Mark and I became friends because we were the two male outsiders in the percussion section of the high school band. The only difference was that I was a complete and utter nerd while Mark could at least fake being cool. On the infamous trip to San Antonio in the spring of 1974, while the rest of the drum section was engaged with a strange smelling weed, downing a variety of hard liquor, and testing out a collection of Cuban cigars, we were simply looking to bag a couple of dates back to our room. This, however, didn’t work out so well since the aforementioned remaining members of the percussion section were busy filling the room with a combination of marijuana and cigar smoke laced with the distinct odor of Jim Beam and Johnny Walker.

So it was that we decided to try again when we returned home and my parents granted me the use of our house for a day while they ventured off to some area minister’s conference. The plan was quite simple: pick up of the ladies in question, followed by a bit of romantic music played our favorite rock group, Chicago, while sitting out on the screened-in porch enjoying grilled burgers and franks. The first part of the plan was sure to impress, given the fact that Skaggs owned a gorgeous 1969 Yellow Mustang, complete with oversized enging. That car looked and sounded of brute male testosterone. When we drove down the street beautiful women would come running out of their houses yelling, “I want to ride! I want to ride!” The second part should have been easy as well.
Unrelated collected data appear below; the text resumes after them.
theorem State.forward_keeps {ba : Bool} {z0 s : State} (x : RxPacket) (port : Nat) (circ : Option Nat) (hk : Keeps ba z0 s) :
    Keeps ba z0 (State.forward s x port circ) := by
  unfold State.forward; try dsimp only
  repeat' with_reducible (first | assumption | apply State.transitFlits_keeps | apply State.emitAt_keeps | apply State.modZfp_keeps | refine Keeps.ite (fun _ => ?_) (fun _ => ?_) | refine Keeps.upd rfl (fun _ => rfl) id id id id id id id ?_)

theorem State.forwardMask_keeps {ba : Bool} {z0 s : State} (x : RxPacket) (mask : Nat) (k_0 : List Nat) (hk : Keeps ba z0 s) :
    Keeps ba z0 (State.forwardMask s x mask k_0) := by
  induction k_0 generalizing s x mask with
  | nil =>
    unfold State.forwardMask; try dsimp only
    repeat' with_reducible (first | assumption | apply State.forward_keeps | refine Keeps.ite (fun _ => ?_) (fun _ => ?_) | split)
  | cons x_ xs_ ih =>
    unfold State.forwardMask; try dsimp only
    repeat' with_reducible (first | assumption | apply ih | apply State.forward_keeps | refine Keeps.ite (fun _ => ?_) (fun _ => ?_) | split)

theorem execTransitPacket_keeps {ba : Bool} {z0 s : State} (rx : Nat) (hk : Keeps ba z0 s) :
    OKeeps ba z0 (execTransitPacket rx s) := by
  unfold execTransitPacket; try dsimp only
  repeat' with_reducible (first | assumption | refine State.arrivalDrop_keeps (by assumption) ?_ | apply State.forwardMask_keeps | apply State.forward_keeps | apply State.dropRx_keeps | apply State.receive_keeps | apply State.dropAged_keeps | apply State.dropRefused_keeps | apply State.dropNoRoute_keeps | apply OKeeps.next | refine Keeps.ite (fun _ => ?_) (fun _ => ?_) | refine OKeeps.ite (fun _ => ?_) (fun _ => ?_) | split | refine Keeps.upd rfl (fun _ => rfl) id id id id id id id ?_)

theorem State.releaseTransits_keeps {ba : Bool} {z0 s : State} (ing : Nat) (eg : Nat) (k_0 : Nat) (hk : Keeps ba z0 s) :
    Keeps ba z0 (State.releaseTransits s ing eg k_0) := by
  induction k_0 generalizing s ing eg with
  | zero =>
    unfold State.releaseTransits; try dsimp only
    repeat' with_reducible (first | assumption | apply State.ready_keeps | apply State.emitAt_keeps | apply State.modZfp_keeps | refine Keeps.ite (fun _ => ?_) (fun _ => ?_) | split | refine Keeps.upd rfl (fun _ => rfl) id id id id id id id ?_)
  | succ n_ ih =>
    unfold State.releaseTransits; try dsimp only
    repeat' with_reducible (first | assumption | apply ih | apply State.ready_keeps | apply State.emitAt_keeps | apply State.modZfp_keeps | refine Keeps.ite (fun _ => ?_) (fun _ => ?_) | split | refine Keeps.upd rfl (fun _ => rfl) id id id id id id id ?_)

theorem execPacketAged_keeps {ba : Bool} {z0 s : State} (held : HeldPacket) (hk : Keeps ba z0 s) :
    OKeeps ba z0 (execPacketAged held s) := by
  unfold execPacketAged; try dsimp only
  repeat' with_reducible (first | assumption | apply State.releaseTransits_keeps | apply State.dropRx_keeps | apply State.ready_keeps | apply State.dropAged_keeps | apply State.modZfp_keeps | apply State.modPort_keeps | apply State.advance_keeps | apply OKeeps.next | refine Keeps.ite (fun _ => ?_) (fun _ => ?_) | refine OKeeps.ite (fun _ => ?_) (fun _ => ?_) | split | refine Keeps.upd rfl (fun _ => rfl) id id id id id id id ?_)

theorem execTransitReassembly_keeps {ba : Bool} {z0 s : State} (flit : Nat) (hk : Keeps ba z0 s) :
    OKeeps ba z0 (execTransitReassembly flit s) := by
  unfold execTransitReassembly; try dsimp only
  repeat' with_reducible (first | assumption | apply State.releaseTransits_keeps | apply State.dropFlit_keeps | apply State.ready_keeps | apply State.modZfp_keeps | apply State.advance_keeps | apply OKeeps.next | refine Keeps.ite (fun _ => ?_) (fun _ => ?_) | refine OKeeps.ite (fun _ => ?_) (fun _ => ?_) | split | refine Keeps.upd rfl (fun _ => rfl) id id id id id id id ?_)

theorem execTransitGapTimeout_keeps {ba : Bool} {z0 s : State} (ingress : Gateway) (egress : Gateway) (hk : Keeps ba z0 s) :
    OKeeps ba z0 (execTransitGapTimeout ingress egress s) := by
  unfold execTransitGapTimeout; try dsimp only
  repeat' with_reducible (first | assumption | apply State.releaseTransits_keeps | apply State.ready_keeps | apply State.dropAged_keeps | apply State.modZfp_keeps | apply State.advance_keeps | apply OKeeps.next | refine Keeps.ite (fun _ => ?_) (fun _ => ?_) | refine OKeeps.ite (fun _ => ?_) (fun _ => ?_) | split | refine Keeps.upd rfl (fun _ => rfl) id id id id id id id ?_)

theorem State.openAccount_keeps {ba : Bool} {z0 s : State} (gw : Nat) (p : Packet) (hk : Keeps ba z0 s) :
    Keeps ba z0 (State.openAccount s gw p).1 := by
  unfold State.openAccount; try dsimp only
  repeat' with_reducible (first | assumption | apply State.modZfp_keeps | split | refine Keeps.upd rfl (fun _ => rfl) id id id id id id id ?_)

theorem State.modIncoming_keeps {ba : Bool} {z0 s : State} (i : Nat) (f : Incoming → Incoming) (hk : Keeps ba z0 s) :
    Keeps ba z0 (State.modIncoming s i f) := by
  unfold State.modIncoming; try dsimp only
  repeat' with_reducible (first | assumption | apply State.modZfp_keeps | split | refine Keeps.upd rfl (fun _ => rfl) id id id id id id id ?_)

theorem State.refuseWrite_keeps {ba : Bool} {z0 s : State} (gw : Nat) (p : Packet) (hk : Keeps ba z0 s) :
    Keeps ba z0 (State.refuseWrite s gw p) := by
  unfold State.refuseWrite; try dsimp only
  repeat' with_reducible (first | assumption | apply State.modIncoming_keeps | apply State.openAccount_keeps | apply State.settle_keeps | refine Keeps.ite (fun _ => ?_) (fun _ => ?_) | split | refine Keeps.upd rfl (fun _ => rfl) id id id id id id id ?_)

theorem State.checkTrailer_keeps {ba : Bool} {z0 s : State} (u : Nat) (q : CvuReq) (bytes : List (BitVec 8)) (hk : Keeps ba z0 s) :
    Keeps ba z0 (State.checkTrailer s u q bytes).1 := by
  unfold State.checkTrailer; try dsimp only
  repeat' with_reducible (first | assumption | exact id | apply State.modCvu_keeps | apply State.cntOvf_keeps | apply State.raise_keeps | refine Keeps.ite (fun _ => ?_) (fun _ => ?_) | split | exact Memory.writeBytes_wf _ _ | exact Memory.clear_wf _ _ | intro _ | refine Keeps.upd rfl (fun _ => rfl) id id id id id id id ?_)

theorem State.trailerIn_keeps {ba : Bool} {z0 s : State} (i : Nat) (p : Packet) (hk : Keeps ba z0 s) :
    Keeps ba z0 (State.trailerIn s i p) := by
  unfold State.trailerIn; try dsimp only
  repeat' with_reducible (first | assumption | apply State.checkTrailer_keeps | apply State.modIncoming_keeps | apply State.settle_keeps | apply State.askCvu_keeps | apply State.modCvu_keeps | split | refine Keeps.upd rfl (fun _ => rfl) id id id id id id id ?_)

theorem execWritePacket_keeps {ba : Bool} {z0 s : State} (rx : Nat) (hk : Keeps ba z0 s) :
    OKeeps ba z0 (execWritePacket rx s) := by
  unfold execWritePacket; try dsimp only
  repeat' with_reducible (first | assumption | refine State.arrivalDrop_keeps (by assumption) ?_ | apply State.trailerIn_keeps | apply State.refuseWrite_keeps | apply State.modIncoming_keeps | apply State.openAccount_keeps | apply State.dropRx_keeps | apply State.settle_keeps | apply State.sendWadi_keeps | apply State.askStack_keeps | apply State.dropRefused_keeps | apply OKeeps.next | refine Keeps.ite (fun _ => ?_) (fun _ => ?_) | refine OKeeps.ite (fun _ => ?_) (fun _ => ?_) | split | refine Keeps.upd rfl (fun _ => rfl) id id id id id id id ?_)

theorem State.writeRed_keeps {ba : Bool} {z0 s : State} (g : Nat) (r : RedSlot) (bad : Bool) (hk : Keeps ba z0 s) :
    Keeps ba z0 (State.writeRed s g r bad) := by
  unfold State.writeRed; try dsimp only
  repeat' with_reducible (first | assumption | apply State.sendWadi_keeps | split)

theorem execRedPacket_keeps {ba : Bool} {z0 s : State} (rx : Nat) (hk : Keeps ba z0 s) :
    OKeeps ba z0 (execRedPacket rx s) := by
  unfold execRedPacket; try dsimp only
  repeat' with_reducible (first | assumption | refine State.arrivalDrop_keeps (by assumption) ?_ | apply State.writeRed_keeps | apply State.dropRx_keeps | apply State.dropRefused_keeps | apply State.modZfp_keeps | apply State.raise_keeps | apply OKeeps.next | refine Keeps.ite (fun _ => ?_) (fun _ => ?_) | refine OKeeps.ite (fun _ => ?_) (fun _ => ?_) | split | refine Keeps.upd rfl (fun _ => rfl) id id id id id id id ?_)

theorem execReportPacket_keeps {ba : Bool} {z0 s : State} (rx : Nat) (hk : Keeps ba z0 s) :
    OKeeps ba z0 (execReportPacket rx s) := by
  unfold execReportPacket; try dsimp only
  repeat' with_reducible (first | assumption | refine State.arrivalDrop_keeps (by assumption) ?_ | apply State.dropRx_keeps | apply State.modRdma_keeps | apply OKeeps.next | split | refine Keeps.upd rfl (fun _ => rfl) id id id id id id id ?_)

theorem execMgmtResp_keeps {ba : Bool} {z0 s : State} (rx : Nat) (hk : Keeps ba z0 s) :
    OKeeps ba z0 (execMgmtResp rx s) := by
  unfold execMgmtResp; try dsimp only
  repeat' with_reducible (first | assumption | refine State.arrivalDrop_keeps (by assumption) ?_ | apply State.dropRx_keeps | apply State.modZfp_keeps | apply OKeeps.next | split | refine Keeps.upd rfl (fun _ => rfl) id id id id id id id ?_)

theorem execMgmtNote_keeps {ba : Bool} {z0 s : State} (rx : Nat) (hk : Keeps ba z0 s) :
    OKeeps ba z0 (execMgmtNote rx s) := by
  unfold execMgmtNote; try dsimp only
  repeat' with_reducible (first | assumption | refine State.arrivalDrop_keeps (by assumption) ?_ | apply State.dropRx_keeps | apply State.raise_keeps | apply OKeeps.next | refine Keeps.ite (fun _ => ?_) (fun _ => ?_) | refine OKeeps.ite (fun _ => ?_) (fun _ => ?_) | split)

theorem execDevNumWrite_keeps {ba : Bool} {z0 s : State} (dev : BitVec 16) (hk : Keeps ba z0 s) :
    OKeeps ba z0 (execDevNumWrite dev s) := by
  unfold execDevNumWrite; try dsimp only
  repeat' with_reducible (first | assumption | apply State.ready_keeps | apply State.modZfp_keeps | apply OKeeps.next | refine Keeps.ite (fun _ => ?_) (fun _ => ?_) | refine OKeeps.ite (fun _ => ?_) (fun _ => ?_) | refine Keeps.upd rfl (fun _ => rfl) id id id id id id id ?_)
Haul over Mark’s oversize speakers and hook them up to my turntable and, then, get the charcoal going on the grill outside.

The problem was, though, that I had never actually been allowed to start a fire on my father’s precious grill—I had only watched him do it. And I knew that anything that demanded mechanical ability or the use of one’s hands usually ended in disaster for me. So, I decided to make sure that the charcoal would light. I emptied the entirety of a bag under the metal grill and soaked it with a portion of a can of gasoline my dad had out in the garage for use on the mower. As I bent low over the grate to apply the match to about ten pounds of blackened charcoal, I remember hearing this incredible “whoosh” all around my head and literally leaping back from the force of the flames. Fortunately, my oversized aviator glasses protected my eyes. But the first thing I noticed was this incredible stench as Mark came running out of the house and threw a towel over my head. My precious locks of hair that usually fell down over my collar had been deeply singed and were still smoking. Worse yet, my eyebrows were pretty much missing. Not being able to see myself as others might, I couldn’t understand why my friend, Mark, was on the ground laughing like a hyena. “Hartley!” he said. “You were on fire, man! And your hair is a mess.”

What were we to do? We had to pick up the women in a few minutes and I looked like something out of a Boris Karloff horror flick. I will always be grateful to my friend, Mark Skaggs, for his attempt to restore me to manhood. He carefully clipped away my singed hair and even tried to replace my eyebrows with my mother’s meagerly collection of women’s cosmetics. He was laughing so hard, though, that when he tried to redraw my eyebrows with a pencil the line went up and down in dark jagged lines. Even his muscle-car Mustang could not salvage our long-awaited rendezvous with the first-chair clarinetist and flautist. They would spend the evening trying hard not to laugh at me or Mark’s version of how I tried to prepare for our “hot date.”

Well, unlike my experience, Ruth’s story ends, not in disaster, but with its exact opposite: complete and total restoration. Having taken the road less traveled and followed Naomi back to her home in Bethlehem, having slogged away in the field day after day, and having risked everything on the threshing floor, at long last her hopes and dreams were coming true. Perhaps challenged by her courage and his lack of it, Boaz had made his way into town the next morning and confronted a nearer kinsman, much as Ruth had bravely challenged him. Though the unnamed man had been enamored of the opportunity to acquire additional property, when he heard that Ruth was part of the deal, he balked. For the first time in the entire story, a man takes charge, receiving the other’s sandal as a physical representation of agreement to the deal. And, before numerous witnesses, we are told, Boaz proclaimed to all his intention to make Ruth his wife.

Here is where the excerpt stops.